In the paper the authors propose a method for mining top-k class association rules. From the set of mined class association rules that satisfy the minimum support and the minimum confidence thresholds, the top k-class association rules are selected based on a QuickSort-based method. The proposed approach is presented and the experiment results are discussed. In the conclusion the authors confirm that the proposed approach can be used to significantly enhance performance of discovery of class association rules.

2.6 Parameterized and Dynamic Generation of an Infinite Virtual Terrain with Various Biomes using Extended Voronoi Diagram

Kazimierz Choroś and Jacek Topolski deal with the problem of space virtualization and evaluate the method for generating an infinite terrain in 3D space.

The modelling and simulation in 3D virtual space has already become a very significant task in visualisations of different processes including industrial or medicine ones.

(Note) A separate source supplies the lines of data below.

-- ==== Sys2Proof/Laws/State.lean ====
section
/-!
SUPPORT. What each named update of State leaves and sets, field by field.
-/

namespace Sys2Proof.Machine

open Sys2Proof

/-! ## One record of a table replaced -/

@[simp] theorem setPort_pending (s : State) (p : Port) (x : PortState) : (s.setPort p x).pending = s.pending := by cases p <;> rfl
@[simp] theorem setPort_now (s : State) (p : Port) (x : PortState) : (s.setPort p x).now = s.now := by cases p <;> rfl
@[simp] theorem setPort_clock (s : State) (p : Port) (x : PortState) : (s.setPort p x).clock = s.clock := by cases p <;> rfl
@[simp] theorem setPort_residue (s : State) (p : Port) (x : PortState) : (s.setPort p x).residue = s.residue := by cases p <;> rfl
@[simp] theorem setPort_station (s : State) (p : Port) (x : PortState) : (s.setPort p x).station = s.station := by cases p <;> rfl
@[simp] theorem setPort_recent (s : State) (p : Port) (x : PortState) : (s.setPort p x).recent = s.recent := by cases p <;> rfl
@[simp] theorem setPort_ownSent (s : State) (p : Port) (x : PortState) : (s.setPort p x).ownSent = s.ownSent := by cases p <;> rfl
@[simp] theorem setPort_seq (s : State) (p : Port) (x : PortState) : (s.setPort p x).seq = s.seq := by cases p <;> rfl
@[simp] theorem setPort_freeCells (s : State) (p : Port) (x : PortState) : (s.setPort p x).freeCells = s.freeCells := by cases p <;> rfl
@[simp] theorem setPort_frames (s : State) (p : Port) (x : PortState) : (s.setPort p x).frames = s.frames := by cases p <;> rfl
@[simp] theorem setPort_nextRef (s : State) (p : Port) (x : PortState) : (s.setPort p x).nextRef = s.nextRef := by cases p <;> rfl
@[simp] theorem setPort_admitted (s : State) (p : Port) (x : PortState) : (s.setPort p x).admitted = s.admitted := by cases p <;> rfl
@[simp] theorem setPort_rights (s : State) (p : Port) (x : PortState) : (s.setPort p x).rights = s.rights := by cases p <;> rfl
@[simp] theorem setPort_params (s : State) (p : Port) (x : PortState) : (s.setPort p x).params = s.params := by cases p <;> rfl
@[simp] theorem setPort_silenceSince (s : State) (p : Port) (x : PortState) : (s.setPort p x).silenceSince = s.silenceSince := by cases p <;> rfl
@[simp] theorem setPort_orphaned (s : State) (p : Port) (x : PortState) : (s.setPort p x).orphaned = s.orphaned := by cases p <;> rfl
@[simp] theorem setPort_scanningL (s : State) (p : Port) (x : PortState) : (s.setPort p x).scanningL = s.scanningL := by cases p <;> rfl
@[simp] theorem setPort_scanningR (s : State) (p : Port) (x : PortState) : (s.setPort p x).scanningR = s.scanningR := by cases p <;> rfl
@[simp] theorem setPort_pendingReset (s : State) (p : Port) (x : PortState) : (s.setPort p x).pendingReset = s.pendingReset := by cases p <;> rfl
@[simp] theorem setPort_resetCause (s : State) (p : Port) (x : PortState) : (s.setPort p x).resetCause = s.resetCause := by cases p <;> rfl
@[simp] theorem setPort_locMap (s : State) (p : Port) (x : PortState) : (s.setPort p x).locMap = s.locMap := by cases p <;> rfl
@[simp] theorem setPort_locked (s : State) (p : Port) (x : PortState) : (s.setPort p x).locked = s.locked := by cases p <;> rfl
@[simp] theorem setPort_pickers (s : State) (p : Port) (x : PortState) : (s.setPort p x).pickers = s.pickers := by cases p <;> rfl
@[simp] theorem setPort_tasks (s : State) (p : Port) (x : PortState) : (s.setPort p x).tasks = s.tasks := by cases p <;> rfl
@[simp] theorem setPort_groups (s : State) (p : Port) (x : PortState) : (s.setPort p x).groups = s.groups := by cases p <;> rfl
@[simp] theorem setPort_nextGroup (s : State) (p : Port) (x : PortState) : (s.setPort p x).nextGroup = s.nextGroup := by cases p <;> rfl
@[simp] theorem setPort_slots (s : State) (p : Port) (x : PortState) : (s.setPort p x).slots = s.slots := by cases p <;> rfl
@[simp] theorem setPort_branchL (s : State) (p : Port) (x : PortState) : (s.setPort p x).branchL = s.branchL := by cases p <;> rfl
@[simp] theorem setPort_branchR (s : State) (p : Port) (x : PortState) : (s.setPort p x).branchR = s.branchR := by cases p <;> rfl
@[simp] theorem setPort_fifo (s : State) (p : Port) (x : PortState) : (s.setPort p x).fifo = s.fifo := by cases p <;> rfl
@[simp] theorem setPort_combine (s : State) (p : Port) (x : PortState) : (s.setPort p x).combine = s.combine := by cases p <;> rfl
@[simp] theorem setPort_roomNotices (s : State) (p : Port) (x : PortState) : (s.setPort p x).roomNotices = s.roomNotices := by cases p <;> rfl
@[simp] theorem setPort_counters (s : State) (p : Port) (x : PortState) : (s.setPort p x).counters = s.counters := by cases p <;> rfl
@[simp] theorem setPort_flags (s : State) (p : Port) (x : PortState) : (s.setPort p x).flags = s.flags := by cases p <;> rfl
@[simp] theorem setPort_mask (s : State) (p : Port) (x : PortState) : (s.setPort p x).mask = s.mask := by cases p <;> rfl
@[simp] theorem setPort_notes (s : State) (p : Port) (x : PortState) : (s.setPort p x).notes = s.notes := by cases p <;> rfl
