theorem applyPickerSet (r : Request) (s : State) : R s (applyPickerSet r s).2 := by
  unfold Machine.applyPickerSet; split
  · exact h.refl s
  simp only; split
  · exact h.refl s
  · split
    · exact h.refl s
    split
    · rename_i p hp
      exact h.trans (h.setPicker (q := { p with colour := (pickerColour r.colourByte).getD .white, priority := r.priorityByte })
        (pickerOf_mem hp).1 rfl rfl) (h.pickerNotice _ _ _)
    · rename_i hp
      exact h.insertPicker (fun p hm he => pickerOf_eq_none.1 hp ⟨p, hm, he⟩) rfl

theorem setPickerState (goal : PickerState) (r : Request) (s : State) : R s (setPickerState goal r s).2 := by
  unfold Machine.setPickerState; split
  · exact h.refl s
  rename_i p hp
  simp only; split
  · exact h.refl s
  · exact h.trans (h.setPicker (q := { p with state := goal }) (pickerOf_mem hp).1 rfl rfl) (h.recomputeWhere _ _)

/-! ## Keys (chapter 7) -/

theorem refusePress (e : MapEntry) (k : KeyEvent) (why : PressRefusal) (s : State) : R s (refusePress e k why s) := by
  have shown := h.showFeedback k.pos why.symbol s
  cases why with
  | stale | locked => exact h.trans (h.trans shown (h.offer _ _)) (h.signal _ _ _)
  | orphaned => exact h.trans shown (h.offer _ _)
  | busy => exact h.trans shown (h.signal _ _ _)

theorem takeConfirm (k : KeyEvent) (s : State) : R s (takeConfirm k s) := by
  unfold Machine.takeConfirm; split
  · exact h.signal _ _ _
  split
  · exact h.refusePress _ _ _ _
  · rename_i g n hd
    obtain ⟨i, hi⟩ := decideConfirm_accepted hd
    exact h.confirm n (groupOf_mem hi).1

theorem takeAdjust (k : KeyEvent) (s : State) : R s (takeAdjust k s) := by
  unfold Machine.takeAdjust; split
  · exact h.signal _ _ _
  split
  · exact h.signal _ _ _
  · rename_i g hg; exact h.adjust k (adjustTarget_mem hg)

/-! ## Every command -/

theorem serveAisleReset (lines : LineLevels) (r : Request) (s : State) : R s (serveAisleReset lines r s) := by
  unfold Machine.serveAisleReset; split
  · exact h.reset _ _ _ _
  have sends := originate_only r.origin replyCodeKind true .requestHandler (replyPayload r (Answer.ok [])) s
  revert sends
  generalize originate r.origin replyCodeKind true .requestHandler (replyPayload r (Answer.ok [])) s = o
  rcases o with ⟨o, t⟩
  intro sends
  cases o with
  | refused => exact h.trans (h.trans (h.only sends (by decide)) (h.latched .replyDrop _ (by decide))) (h.reset _ _ _ _)
  | accepted ref =>
    have pend : OnlyChanges [.pendingReset] t { t with pendingReset := .awaiting ref } := by intro p; cases p <;> simp [Keeps]
    exact h.trans (h.only sends (by decide)) (h.only pend (by decide))

theorem serveLampDirect (r : Request) (s : State) : R s (serveLampDirect r s) := by
  unfold Machine.serveLampDirect; split
  · exact h.answer _ _ _
  · exact h.onBranch s

theorem applyBranchScan (r : Request) (s : State) : R s (applyBranchScan r s).2 := by
  unfold Machine.applyBranchScan; split
  · exact h.refl s
  split
  · exact h.refl s
  · exact h.trans (h.onBranch s) (h.only (setScanning_only _ _ _) (by decide))

theorem execIdentReply {b : Branch} {bytes : Option (List Byte)} {s t : State} (he : execIdentReply b bytes s = .next t) : R s t := by
  rcases execIdentReply_event he with rfl | ⟨c, addr, -, -, ⟨bs, -, rfl⟩ | rfl⟩
  · exact h.refl _
  · exact h.event (fun u => h.trans (h.recordIdentity b addr bs u) (h.advanceScan _ _ _ _)) _
  · exact h.event (fun u => h.identUnanswered b addr u) _

theorem execCombineExpiry {s t : State} (he : execCombineExpiry s = .next t) : R s t := by
  unfold Machine.execCombineExpiry at he
  split at he
  · rw [next_inj he]; exact h.refl s
  rename_i c hc
  split at he <;> rw [next_inj he]
  · exact h.event_at (h.trans (h.expireCombine (s := beginEvent s) hc) (h.judgePacker _))
  · exact h.refl s

theorem execRoomNoticeBuild {s t : State} (he : execRoomNoticeBuild s = .next t) : R s t := by
  have used : ∀ u : State, OnlyChanges [.roomNotices] u { u with roomNotices := u.roomNotices - 1 } := by
    intro u p; cases p <;> simp [Keeps]
  unfold Machine.execRoomNoticeBuild at he
  split at he <;> rw [next_inj he]
  · exact h.refl s
  · exact h.event (fun u => h.trans (h.only (used u) (by decide)) (h.judgePacker _)) s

The modelling and simulation can provide more information on the behaviour and performance of existing systems, as well as prediction of new situations and different conditions within the considered systems. As it is mentioned by the authors, which has been also pointed-out by [Kopácsi, 13], virtual systems provide faster planning, easier system integration, and more reliable operations and control of many real and dynamic processes.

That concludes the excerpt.